GARCOM is easy to use where basic knowledge of R programming language is desired. GARCOM is designed by harnessing existing libraries, such as data.table, that allow for efficient handling of large data. GARCOM data processing is independent of the reference genome build. GARCOM can be used on several platforms (e.g., Unix, Windows). GARCOM comes with certain limitations: genomic boundaries and variants' location need to be specified, as mentioned in the package documentation. GARCOM collapses variants based on base-pair (BP) location, hence processing multiple chromosomes at one time would add additional burden (time and memory) and can be hazardous because of identical BP across different chromosomes. In case of large-sized studies, e.g. UK Biobank (N ≥ 200K), processing data per chromosome is highly recommended due to above mentioned memory limitations. Lastly, GARCOM depends on public and freely available R packages.

Future

VCF format can accommodate locus annotation performed by software such as ANNOVAR. ¹³ To this end, GARCOM plans to accommodate annotation filters in addition to the existing ones. One challenge associated with annotated VCF is the resulting large file size; we will try to add this functionality, keeping RAM limitations and processing time in mind.
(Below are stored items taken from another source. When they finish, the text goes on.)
theorem State.placeInstruction_of_not_fetchable (h : ¬ s.fetchable) (bytes : List Byte) :
    s.placeInstruction bytes = (s.ready.setPc 0x200).storeAtPc bytes := by
  rw [State.placeInstruction, State.fetchAddrs_of_not_fetchable h]
  rfl

theorem Frame.ready {w : Writes} (hw : w.wait = true) (hf : w.fault = true) : Frame w s s.ready := by
  constructor <;> simp [State.ready, State.reg, State.readByte, hw, hf]

theorem Frame.storeAtPc {w : Writes} {bytes : List Byte} (h : w.cells = [s.pc.toNat % 4096, (s.pc.toNat + 1) % 4096]) :
    Frame w s (s.storeAtPc bytes) :=
  Frame.writeBytes fun _ hp => h ▸ (List.of_mem_zip hp).1

theorem State.nextWord_storeAtPc (w : Word) : (s.storeAtPc (bytesOfWord w)).nextWord = w := by
  have hne : s.pc.toNat % 4096 ≠ (s.pc.toNat + 1) % 4096 := by omega
  simp [State.nextWord, State.storeAtPc, State.writeBytes, bytesOfWord, hne]

theorem step_storeAtPc {w : Word} {i : Instr} (hf : s.fault = none) (hw : s.wait = none) (h : s.fetchable)
    (hd : decodeWord w = .ok i) :
    step (s.storeAtPc (bytesOfWord w)) = exec i (s.storeAtPc (bytesOfWord w)).beginSlot.advancePc :=
  step_of_decodes (by simpa [State.storeAtPc]) (by simpa [State.storeAtPc]) (by simpa [State.fetchable, State.storeAtPc] using h)
    (by rwa [State.nextWord_storeAtPc])

end

theorem tableWord_16 (w : Nat) : tableWord 16 w = BitVec.ofNat 16 w := by
  apply BitVec.eq_of_toNat_eq
  simp [tableWord]

/-- Settles O7: at either PC the word is stored where the Running block fetches. -/
theorem placedInstructionRunsNext : Obligations.PlacedInstructionRunsNext := by
  intro s w i hd
  rw [State.withFetchWord, tableWord_16]
  by_cases h : s.fetchable
  · rw [State.placeInstruction_of_fetchable h]
    exact ⟨step_storeAtPc rfl rfl h hd, fun _ => (Frame.ready rfl rfl).trans (Frame.storeAtPc rfl), fun hn => absurd h hn⟩
  · rw [State.placeInstruction_of_not_fetchable h]
    refine ⟨step_storeAtPc rfl rfl (.inr (show (0x200 : Word).toNat + 1 ≤ 0xFFF by decide)) hd, fun hy => absurd hy h,
      fun _ => ⟨State.writeBytes_pc _ _, ?_⟩⟩
    exact ((Frame.ready rfl rfl).trans (Frame.setPc rfl)).trans (Frame.storeAtPc rfl)

end Sys2Proof.Machine

/-! ### Words and their fields (30_encoding.md R72, R73): a word is its fields in any of the three formats, and a mask clears a field -/

namespace Sys2Proof

section
variable {w : Word} {op op' n n' : Nibble} {x x' y y' : Reg} {nn nn' : Byte}

theorem regBits_xField (w : Word) : regBits (xField w) = w.extractLsb' 8 4 := rfl

theorem regBits_yField (w : Word) : regBits (yField w) = w.extractLsb' 4 4 := rfl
We plan to add features to handle bgen format which stores large amount of genetics data, with appropriate R library ( http://www.well.ox.ac.uk/~gav/resources/rbgen_v1.1.5.tgz).

Data and software availability

Sample data associated with the package where applicable are provided within the library with proper documentation. No additional source data are required. We distribute the package under the MIT license. GARCOM can be downloaded from CRAN and GitHub from https://cran.r-project.org/web/packages/GARCOM/index.html and https://github.com/sariya/GARCOM respectively.

Reporting guidelines: Bugs and suggestions are welcome at the GitHub repository.

Author Contribution: SS, GT

Ethical Statement: Informed consent was obtained from all participants. For the whole-exome sequencing, the study protocol was approved by the Institutional Review Board (IRB) of Columbia university Medical Center (CUMC) (Approval number: AAAP0477). The study was conducted according to the principles expressed in the Declaration of Helsinki.